**** Given entries ****

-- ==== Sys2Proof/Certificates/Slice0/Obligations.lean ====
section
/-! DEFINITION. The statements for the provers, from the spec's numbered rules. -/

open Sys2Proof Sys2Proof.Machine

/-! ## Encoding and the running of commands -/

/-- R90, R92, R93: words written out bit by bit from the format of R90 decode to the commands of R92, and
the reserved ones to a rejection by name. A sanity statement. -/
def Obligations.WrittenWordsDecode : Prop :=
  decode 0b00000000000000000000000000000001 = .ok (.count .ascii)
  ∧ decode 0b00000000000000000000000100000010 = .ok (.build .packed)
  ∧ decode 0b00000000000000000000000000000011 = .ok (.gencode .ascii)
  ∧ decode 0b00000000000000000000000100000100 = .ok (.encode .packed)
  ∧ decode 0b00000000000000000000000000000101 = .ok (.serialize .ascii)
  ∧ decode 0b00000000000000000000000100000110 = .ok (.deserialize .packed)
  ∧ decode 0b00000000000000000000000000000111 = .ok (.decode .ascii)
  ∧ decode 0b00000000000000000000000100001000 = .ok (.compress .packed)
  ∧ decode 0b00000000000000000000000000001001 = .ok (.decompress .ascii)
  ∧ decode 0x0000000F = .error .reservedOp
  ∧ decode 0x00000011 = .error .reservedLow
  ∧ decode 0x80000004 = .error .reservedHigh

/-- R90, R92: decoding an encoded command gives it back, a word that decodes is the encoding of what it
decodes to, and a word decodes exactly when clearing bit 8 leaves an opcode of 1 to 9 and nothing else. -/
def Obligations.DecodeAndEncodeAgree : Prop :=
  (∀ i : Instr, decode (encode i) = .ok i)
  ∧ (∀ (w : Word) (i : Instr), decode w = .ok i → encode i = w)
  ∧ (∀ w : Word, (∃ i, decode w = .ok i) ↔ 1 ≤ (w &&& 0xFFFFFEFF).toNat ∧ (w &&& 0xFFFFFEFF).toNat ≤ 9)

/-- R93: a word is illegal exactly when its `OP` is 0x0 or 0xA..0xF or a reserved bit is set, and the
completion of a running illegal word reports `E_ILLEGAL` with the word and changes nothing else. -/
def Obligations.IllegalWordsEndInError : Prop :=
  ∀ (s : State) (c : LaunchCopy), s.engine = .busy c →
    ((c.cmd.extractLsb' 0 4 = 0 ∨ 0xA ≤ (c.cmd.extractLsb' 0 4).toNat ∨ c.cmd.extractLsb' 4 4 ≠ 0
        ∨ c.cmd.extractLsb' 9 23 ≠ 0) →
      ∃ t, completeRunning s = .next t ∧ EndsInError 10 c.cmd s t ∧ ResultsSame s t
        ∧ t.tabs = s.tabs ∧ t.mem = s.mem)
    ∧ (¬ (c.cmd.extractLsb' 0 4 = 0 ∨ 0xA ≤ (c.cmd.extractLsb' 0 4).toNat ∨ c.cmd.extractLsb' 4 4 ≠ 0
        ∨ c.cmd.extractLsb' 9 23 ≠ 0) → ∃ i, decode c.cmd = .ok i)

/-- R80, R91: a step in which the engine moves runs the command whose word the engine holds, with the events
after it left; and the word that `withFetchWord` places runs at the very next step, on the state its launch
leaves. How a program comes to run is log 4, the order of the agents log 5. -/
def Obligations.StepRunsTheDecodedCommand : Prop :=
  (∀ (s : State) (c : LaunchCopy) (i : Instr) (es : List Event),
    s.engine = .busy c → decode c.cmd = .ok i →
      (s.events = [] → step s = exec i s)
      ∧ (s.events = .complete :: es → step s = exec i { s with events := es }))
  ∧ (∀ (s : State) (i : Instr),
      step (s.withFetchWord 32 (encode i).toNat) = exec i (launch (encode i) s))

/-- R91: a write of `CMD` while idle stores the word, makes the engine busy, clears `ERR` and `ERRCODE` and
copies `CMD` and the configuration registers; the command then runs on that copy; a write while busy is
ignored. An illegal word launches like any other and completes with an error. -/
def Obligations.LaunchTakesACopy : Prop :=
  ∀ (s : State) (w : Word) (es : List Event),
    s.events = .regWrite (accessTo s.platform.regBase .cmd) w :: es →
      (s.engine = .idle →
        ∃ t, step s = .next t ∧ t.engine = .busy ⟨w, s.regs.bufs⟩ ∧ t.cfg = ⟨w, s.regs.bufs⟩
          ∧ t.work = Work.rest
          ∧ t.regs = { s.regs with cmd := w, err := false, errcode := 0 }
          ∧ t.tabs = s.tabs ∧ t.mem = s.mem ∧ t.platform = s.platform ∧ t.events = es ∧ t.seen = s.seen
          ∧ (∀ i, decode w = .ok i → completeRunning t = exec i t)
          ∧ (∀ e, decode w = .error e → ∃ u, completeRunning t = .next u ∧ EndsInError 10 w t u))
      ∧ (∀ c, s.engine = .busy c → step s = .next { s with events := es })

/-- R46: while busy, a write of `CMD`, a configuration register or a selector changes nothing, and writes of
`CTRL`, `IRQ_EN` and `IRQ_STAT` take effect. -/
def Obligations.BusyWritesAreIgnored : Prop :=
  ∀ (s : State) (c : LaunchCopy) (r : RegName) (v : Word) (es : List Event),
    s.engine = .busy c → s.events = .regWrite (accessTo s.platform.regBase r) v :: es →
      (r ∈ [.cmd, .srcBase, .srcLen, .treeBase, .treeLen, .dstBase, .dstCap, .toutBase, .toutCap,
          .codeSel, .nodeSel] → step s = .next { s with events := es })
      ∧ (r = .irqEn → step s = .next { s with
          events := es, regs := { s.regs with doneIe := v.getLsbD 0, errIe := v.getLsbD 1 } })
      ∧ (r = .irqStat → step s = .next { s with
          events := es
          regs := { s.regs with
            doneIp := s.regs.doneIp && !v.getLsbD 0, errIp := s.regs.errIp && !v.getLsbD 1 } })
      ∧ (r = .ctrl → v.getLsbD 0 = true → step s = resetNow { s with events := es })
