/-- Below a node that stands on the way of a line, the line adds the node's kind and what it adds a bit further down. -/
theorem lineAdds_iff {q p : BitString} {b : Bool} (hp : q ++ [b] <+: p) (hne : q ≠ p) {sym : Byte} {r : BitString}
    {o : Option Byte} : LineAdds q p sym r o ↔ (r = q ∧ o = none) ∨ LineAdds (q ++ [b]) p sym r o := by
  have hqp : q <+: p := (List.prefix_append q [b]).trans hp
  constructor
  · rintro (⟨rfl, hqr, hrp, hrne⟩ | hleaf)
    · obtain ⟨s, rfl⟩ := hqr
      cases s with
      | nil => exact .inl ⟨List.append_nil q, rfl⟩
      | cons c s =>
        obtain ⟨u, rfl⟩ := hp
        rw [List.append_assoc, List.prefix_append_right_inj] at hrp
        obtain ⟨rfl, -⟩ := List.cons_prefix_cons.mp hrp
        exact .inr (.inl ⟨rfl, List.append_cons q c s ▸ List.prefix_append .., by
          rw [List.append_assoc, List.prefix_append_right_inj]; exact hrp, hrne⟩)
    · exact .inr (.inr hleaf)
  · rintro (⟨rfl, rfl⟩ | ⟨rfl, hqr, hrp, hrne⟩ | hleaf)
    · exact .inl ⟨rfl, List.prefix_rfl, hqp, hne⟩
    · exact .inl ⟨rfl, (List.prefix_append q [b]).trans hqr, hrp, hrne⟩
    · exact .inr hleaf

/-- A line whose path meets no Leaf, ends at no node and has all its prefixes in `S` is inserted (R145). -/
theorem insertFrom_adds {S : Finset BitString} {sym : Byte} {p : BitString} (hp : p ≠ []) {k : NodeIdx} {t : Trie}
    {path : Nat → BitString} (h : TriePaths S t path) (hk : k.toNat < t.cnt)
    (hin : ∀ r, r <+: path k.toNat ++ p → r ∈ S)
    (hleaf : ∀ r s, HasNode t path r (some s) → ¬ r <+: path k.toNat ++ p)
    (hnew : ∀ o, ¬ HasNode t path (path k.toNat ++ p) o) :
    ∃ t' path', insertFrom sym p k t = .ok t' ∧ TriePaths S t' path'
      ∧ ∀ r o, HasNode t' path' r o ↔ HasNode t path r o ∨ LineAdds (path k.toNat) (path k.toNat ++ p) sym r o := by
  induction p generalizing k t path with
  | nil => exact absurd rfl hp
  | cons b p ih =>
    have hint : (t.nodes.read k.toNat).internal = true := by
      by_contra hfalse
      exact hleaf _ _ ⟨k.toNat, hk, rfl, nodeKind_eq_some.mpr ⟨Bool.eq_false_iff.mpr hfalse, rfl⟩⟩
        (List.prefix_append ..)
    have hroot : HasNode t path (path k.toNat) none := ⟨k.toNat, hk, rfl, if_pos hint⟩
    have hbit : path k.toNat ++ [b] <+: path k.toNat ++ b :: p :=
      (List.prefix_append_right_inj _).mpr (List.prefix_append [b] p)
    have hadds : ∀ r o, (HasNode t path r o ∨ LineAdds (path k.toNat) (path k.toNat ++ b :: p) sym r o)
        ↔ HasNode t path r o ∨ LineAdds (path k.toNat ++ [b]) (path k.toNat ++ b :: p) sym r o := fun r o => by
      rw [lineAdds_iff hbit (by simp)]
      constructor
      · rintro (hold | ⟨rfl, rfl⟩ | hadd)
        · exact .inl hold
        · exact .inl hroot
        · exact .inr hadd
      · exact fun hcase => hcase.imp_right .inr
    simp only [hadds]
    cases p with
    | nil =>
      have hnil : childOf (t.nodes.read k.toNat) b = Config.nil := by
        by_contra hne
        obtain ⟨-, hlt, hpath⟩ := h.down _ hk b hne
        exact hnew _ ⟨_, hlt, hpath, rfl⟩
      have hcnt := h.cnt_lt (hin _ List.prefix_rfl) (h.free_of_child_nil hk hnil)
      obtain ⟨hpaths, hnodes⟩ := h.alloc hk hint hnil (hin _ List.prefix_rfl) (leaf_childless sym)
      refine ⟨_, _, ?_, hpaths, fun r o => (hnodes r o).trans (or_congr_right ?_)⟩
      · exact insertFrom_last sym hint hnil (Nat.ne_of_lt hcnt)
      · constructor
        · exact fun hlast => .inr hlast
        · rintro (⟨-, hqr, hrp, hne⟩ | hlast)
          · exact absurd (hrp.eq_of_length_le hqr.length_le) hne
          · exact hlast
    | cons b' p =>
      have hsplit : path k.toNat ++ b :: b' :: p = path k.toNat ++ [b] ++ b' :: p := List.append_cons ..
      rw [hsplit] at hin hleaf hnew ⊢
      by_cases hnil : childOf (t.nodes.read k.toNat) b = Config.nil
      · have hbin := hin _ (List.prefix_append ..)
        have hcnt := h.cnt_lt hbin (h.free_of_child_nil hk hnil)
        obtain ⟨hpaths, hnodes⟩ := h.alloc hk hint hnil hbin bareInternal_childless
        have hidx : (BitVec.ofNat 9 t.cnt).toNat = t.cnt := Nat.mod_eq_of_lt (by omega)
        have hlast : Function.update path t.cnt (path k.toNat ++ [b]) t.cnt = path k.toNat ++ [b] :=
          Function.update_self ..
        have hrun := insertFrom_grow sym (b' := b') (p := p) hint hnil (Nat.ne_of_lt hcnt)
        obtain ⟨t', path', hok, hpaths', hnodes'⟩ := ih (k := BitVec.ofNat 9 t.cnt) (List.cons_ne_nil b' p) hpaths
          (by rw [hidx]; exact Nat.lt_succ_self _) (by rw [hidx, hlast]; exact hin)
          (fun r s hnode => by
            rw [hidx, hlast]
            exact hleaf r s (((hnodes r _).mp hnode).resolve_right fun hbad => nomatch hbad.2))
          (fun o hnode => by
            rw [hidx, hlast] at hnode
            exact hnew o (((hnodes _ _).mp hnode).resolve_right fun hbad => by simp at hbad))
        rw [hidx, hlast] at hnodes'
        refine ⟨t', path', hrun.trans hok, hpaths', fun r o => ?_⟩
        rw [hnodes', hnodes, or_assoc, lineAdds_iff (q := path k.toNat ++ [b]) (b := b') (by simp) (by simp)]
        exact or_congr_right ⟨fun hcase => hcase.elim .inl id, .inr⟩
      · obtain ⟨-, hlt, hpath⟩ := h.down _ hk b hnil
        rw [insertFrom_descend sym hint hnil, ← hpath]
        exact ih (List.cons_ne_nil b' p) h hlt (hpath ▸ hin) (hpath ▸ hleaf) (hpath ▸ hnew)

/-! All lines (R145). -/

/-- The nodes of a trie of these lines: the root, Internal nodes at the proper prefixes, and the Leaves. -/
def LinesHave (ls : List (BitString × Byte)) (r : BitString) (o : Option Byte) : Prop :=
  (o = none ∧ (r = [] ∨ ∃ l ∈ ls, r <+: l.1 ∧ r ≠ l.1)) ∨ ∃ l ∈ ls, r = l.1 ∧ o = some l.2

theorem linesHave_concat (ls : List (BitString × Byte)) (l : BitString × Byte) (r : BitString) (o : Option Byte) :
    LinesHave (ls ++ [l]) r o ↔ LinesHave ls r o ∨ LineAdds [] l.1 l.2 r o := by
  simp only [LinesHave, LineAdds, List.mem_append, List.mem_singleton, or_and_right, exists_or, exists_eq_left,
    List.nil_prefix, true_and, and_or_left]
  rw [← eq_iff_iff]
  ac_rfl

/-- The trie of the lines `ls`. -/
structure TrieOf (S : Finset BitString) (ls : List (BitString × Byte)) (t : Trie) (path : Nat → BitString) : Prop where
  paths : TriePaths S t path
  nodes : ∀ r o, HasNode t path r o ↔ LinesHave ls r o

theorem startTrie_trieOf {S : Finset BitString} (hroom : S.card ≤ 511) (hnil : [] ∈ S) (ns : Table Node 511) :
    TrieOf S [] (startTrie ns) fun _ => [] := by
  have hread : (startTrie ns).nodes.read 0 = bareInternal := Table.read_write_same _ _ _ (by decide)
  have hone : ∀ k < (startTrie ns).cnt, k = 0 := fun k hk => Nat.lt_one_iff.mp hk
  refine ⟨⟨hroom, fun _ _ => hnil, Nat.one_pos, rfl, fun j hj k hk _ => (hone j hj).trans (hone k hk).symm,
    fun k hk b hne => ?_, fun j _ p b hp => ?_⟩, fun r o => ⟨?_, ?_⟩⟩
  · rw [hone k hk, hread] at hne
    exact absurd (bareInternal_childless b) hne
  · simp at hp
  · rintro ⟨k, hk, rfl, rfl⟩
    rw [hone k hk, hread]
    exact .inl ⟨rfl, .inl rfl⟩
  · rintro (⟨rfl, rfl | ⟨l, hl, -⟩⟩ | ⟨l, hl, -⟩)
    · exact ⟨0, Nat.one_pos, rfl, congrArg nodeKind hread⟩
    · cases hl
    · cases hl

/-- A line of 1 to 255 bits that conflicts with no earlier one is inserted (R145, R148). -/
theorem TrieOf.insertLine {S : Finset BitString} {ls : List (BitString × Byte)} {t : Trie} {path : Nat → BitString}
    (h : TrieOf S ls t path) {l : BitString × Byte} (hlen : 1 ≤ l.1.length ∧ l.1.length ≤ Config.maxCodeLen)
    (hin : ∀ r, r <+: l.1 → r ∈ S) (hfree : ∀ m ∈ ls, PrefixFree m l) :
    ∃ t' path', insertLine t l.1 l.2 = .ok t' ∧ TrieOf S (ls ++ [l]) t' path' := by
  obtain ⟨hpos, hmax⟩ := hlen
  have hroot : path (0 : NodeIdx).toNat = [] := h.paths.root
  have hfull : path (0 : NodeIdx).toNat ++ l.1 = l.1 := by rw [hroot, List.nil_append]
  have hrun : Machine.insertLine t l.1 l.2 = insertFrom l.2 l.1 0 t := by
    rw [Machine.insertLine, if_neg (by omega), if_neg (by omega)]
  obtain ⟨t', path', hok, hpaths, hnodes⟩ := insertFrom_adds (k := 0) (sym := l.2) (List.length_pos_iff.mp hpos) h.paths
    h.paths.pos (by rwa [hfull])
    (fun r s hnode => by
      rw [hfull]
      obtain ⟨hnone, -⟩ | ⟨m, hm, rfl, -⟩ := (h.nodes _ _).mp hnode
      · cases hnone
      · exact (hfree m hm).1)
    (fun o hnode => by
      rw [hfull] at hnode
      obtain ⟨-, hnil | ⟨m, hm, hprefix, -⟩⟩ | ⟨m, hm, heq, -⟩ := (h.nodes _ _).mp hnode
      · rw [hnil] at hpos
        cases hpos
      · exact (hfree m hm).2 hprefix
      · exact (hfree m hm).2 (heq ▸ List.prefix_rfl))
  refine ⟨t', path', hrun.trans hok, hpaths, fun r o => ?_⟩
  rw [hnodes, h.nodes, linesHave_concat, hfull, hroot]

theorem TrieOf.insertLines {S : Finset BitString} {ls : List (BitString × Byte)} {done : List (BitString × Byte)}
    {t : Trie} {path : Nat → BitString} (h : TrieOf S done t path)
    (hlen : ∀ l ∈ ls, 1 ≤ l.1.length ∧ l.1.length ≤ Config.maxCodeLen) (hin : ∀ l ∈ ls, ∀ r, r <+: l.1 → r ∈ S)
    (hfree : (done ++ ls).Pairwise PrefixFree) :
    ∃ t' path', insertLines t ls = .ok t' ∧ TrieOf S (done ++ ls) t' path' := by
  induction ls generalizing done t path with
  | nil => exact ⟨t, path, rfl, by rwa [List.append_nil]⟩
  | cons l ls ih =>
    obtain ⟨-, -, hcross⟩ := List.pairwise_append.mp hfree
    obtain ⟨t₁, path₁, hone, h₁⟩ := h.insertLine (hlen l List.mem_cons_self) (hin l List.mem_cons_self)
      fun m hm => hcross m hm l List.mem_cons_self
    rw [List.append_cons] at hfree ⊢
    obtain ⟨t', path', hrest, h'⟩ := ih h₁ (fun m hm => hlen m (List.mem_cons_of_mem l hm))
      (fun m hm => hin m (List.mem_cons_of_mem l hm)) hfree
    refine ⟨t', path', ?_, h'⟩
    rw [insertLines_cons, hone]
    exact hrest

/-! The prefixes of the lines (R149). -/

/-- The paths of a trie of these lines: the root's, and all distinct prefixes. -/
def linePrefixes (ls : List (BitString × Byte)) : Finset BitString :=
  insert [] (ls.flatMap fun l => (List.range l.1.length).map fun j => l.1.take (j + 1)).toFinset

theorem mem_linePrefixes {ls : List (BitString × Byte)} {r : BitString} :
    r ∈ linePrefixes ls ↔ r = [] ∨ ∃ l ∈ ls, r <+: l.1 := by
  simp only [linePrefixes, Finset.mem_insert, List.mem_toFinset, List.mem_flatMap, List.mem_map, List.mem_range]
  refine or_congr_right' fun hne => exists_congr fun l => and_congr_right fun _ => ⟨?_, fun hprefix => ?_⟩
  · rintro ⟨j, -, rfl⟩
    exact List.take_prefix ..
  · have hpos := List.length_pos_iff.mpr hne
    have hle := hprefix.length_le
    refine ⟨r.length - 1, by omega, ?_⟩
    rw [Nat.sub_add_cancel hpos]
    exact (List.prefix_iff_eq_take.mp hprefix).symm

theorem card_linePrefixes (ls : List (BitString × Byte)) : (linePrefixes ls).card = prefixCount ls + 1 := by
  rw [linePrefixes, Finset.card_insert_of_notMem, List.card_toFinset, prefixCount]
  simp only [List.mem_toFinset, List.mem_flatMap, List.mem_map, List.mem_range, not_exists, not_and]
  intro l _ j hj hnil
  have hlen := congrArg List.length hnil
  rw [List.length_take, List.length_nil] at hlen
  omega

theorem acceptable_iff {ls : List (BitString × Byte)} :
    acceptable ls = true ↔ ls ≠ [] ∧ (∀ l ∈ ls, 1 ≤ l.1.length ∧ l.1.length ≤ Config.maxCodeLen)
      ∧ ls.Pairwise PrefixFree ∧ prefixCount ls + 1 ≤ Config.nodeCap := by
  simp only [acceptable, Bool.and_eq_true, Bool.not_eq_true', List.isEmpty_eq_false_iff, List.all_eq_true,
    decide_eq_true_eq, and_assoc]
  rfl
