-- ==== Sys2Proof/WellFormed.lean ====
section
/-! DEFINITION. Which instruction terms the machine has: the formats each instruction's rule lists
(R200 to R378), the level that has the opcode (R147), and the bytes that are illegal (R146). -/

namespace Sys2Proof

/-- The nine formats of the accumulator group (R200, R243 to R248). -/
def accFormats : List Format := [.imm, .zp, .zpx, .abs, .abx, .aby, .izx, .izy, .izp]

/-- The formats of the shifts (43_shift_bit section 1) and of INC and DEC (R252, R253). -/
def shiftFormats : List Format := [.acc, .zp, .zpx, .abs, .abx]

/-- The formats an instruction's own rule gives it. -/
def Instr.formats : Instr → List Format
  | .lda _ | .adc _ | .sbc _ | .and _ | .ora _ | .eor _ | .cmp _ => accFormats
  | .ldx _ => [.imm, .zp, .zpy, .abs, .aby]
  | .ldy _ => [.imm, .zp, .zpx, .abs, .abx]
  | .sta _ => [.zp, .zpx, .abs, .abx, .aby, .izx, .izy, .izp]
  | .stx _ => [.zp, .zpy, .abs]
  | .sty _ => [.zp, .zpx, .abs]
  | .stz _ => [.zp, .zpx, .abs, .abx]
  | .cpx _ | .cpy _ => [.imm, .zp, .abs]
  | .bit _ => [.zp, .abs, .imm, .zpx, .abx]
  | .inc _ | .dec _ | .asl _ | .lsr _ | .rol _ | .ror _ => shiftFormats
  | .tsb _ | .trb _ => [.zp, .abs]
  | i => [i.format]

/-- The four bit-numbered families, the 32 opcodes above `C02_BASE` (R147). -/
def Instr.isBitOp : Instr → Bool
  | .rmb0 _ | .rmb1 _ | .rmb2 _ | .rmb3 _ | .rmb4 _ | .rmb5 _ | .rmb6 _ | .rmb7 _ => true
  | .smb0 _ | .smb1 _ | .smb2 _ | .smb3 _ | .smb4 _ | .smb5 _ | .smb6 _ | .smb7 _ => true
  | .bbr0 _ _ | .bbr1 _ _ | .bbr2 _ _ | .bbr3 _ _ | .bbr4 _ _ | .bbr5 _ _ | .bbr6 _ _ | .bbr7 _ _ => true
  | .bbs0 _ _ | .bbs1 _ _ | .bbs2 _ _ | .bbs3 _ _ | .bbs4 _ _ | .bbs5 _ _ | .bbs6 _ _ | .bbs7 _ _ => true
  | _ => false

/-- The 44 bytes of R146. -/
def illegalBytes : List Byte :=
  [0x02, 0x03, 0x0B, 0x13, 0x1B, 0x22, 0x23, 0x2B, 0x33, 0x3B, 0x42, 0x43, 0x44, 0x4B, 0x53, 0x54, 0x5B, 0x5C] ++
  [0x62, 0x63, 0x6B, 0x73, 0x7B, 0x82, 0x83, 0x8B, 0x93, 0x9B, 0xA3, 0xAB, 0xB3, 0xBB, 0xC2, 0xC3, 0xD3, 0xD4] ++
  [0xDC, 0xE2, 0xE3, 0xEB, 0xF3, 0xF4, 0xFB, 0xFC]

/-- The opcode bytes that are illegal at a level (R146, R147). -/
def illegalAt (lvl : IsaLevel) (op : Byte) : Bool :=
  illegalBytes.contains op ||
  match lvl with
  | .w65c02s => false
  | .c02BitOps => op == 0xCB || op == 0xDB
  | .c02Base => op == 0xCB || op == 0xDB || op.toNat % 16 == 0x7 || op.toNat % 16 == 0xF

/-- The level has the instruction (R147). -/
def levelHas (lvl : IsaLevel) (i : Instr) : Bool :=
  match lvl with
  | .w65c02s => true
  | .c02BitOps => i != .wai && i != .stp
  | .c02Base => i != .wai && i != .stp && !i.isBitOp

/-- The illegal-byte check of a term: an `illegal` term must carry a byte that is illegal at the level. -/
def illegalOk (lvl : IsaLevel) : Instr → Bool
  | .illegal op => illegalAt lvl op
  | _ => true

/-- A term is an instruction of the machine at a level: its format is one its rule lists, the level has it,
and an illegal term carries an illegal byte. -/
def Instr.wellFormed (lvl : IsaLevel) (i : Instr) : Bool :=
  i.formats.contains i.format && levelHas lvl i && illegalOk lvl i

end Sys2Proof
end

****

* Your goal
Starting with the first line of the records above, give back each line exactly until the line with "def Obligations.WrittenWordsDecode : Prop" has been given as well.

* Reply
-- ==== Sys2Proof/Certificates/Slice0/Obligations.lean ====
section
/-! DEFINITION. The statements for the provers, from the spec's numbered rules. -/

open Sys2Proof Sys2Proof.Machine

/-! ## Encoding and the running of commands -/

/-- R90, R92, R93: words written out bit by bit from the format of R90 decode to the commands of R92, and
the reserved ones to a rejection by name. A sanity statement. -/
def Obligations.WrittenWordsDecode : Prop :=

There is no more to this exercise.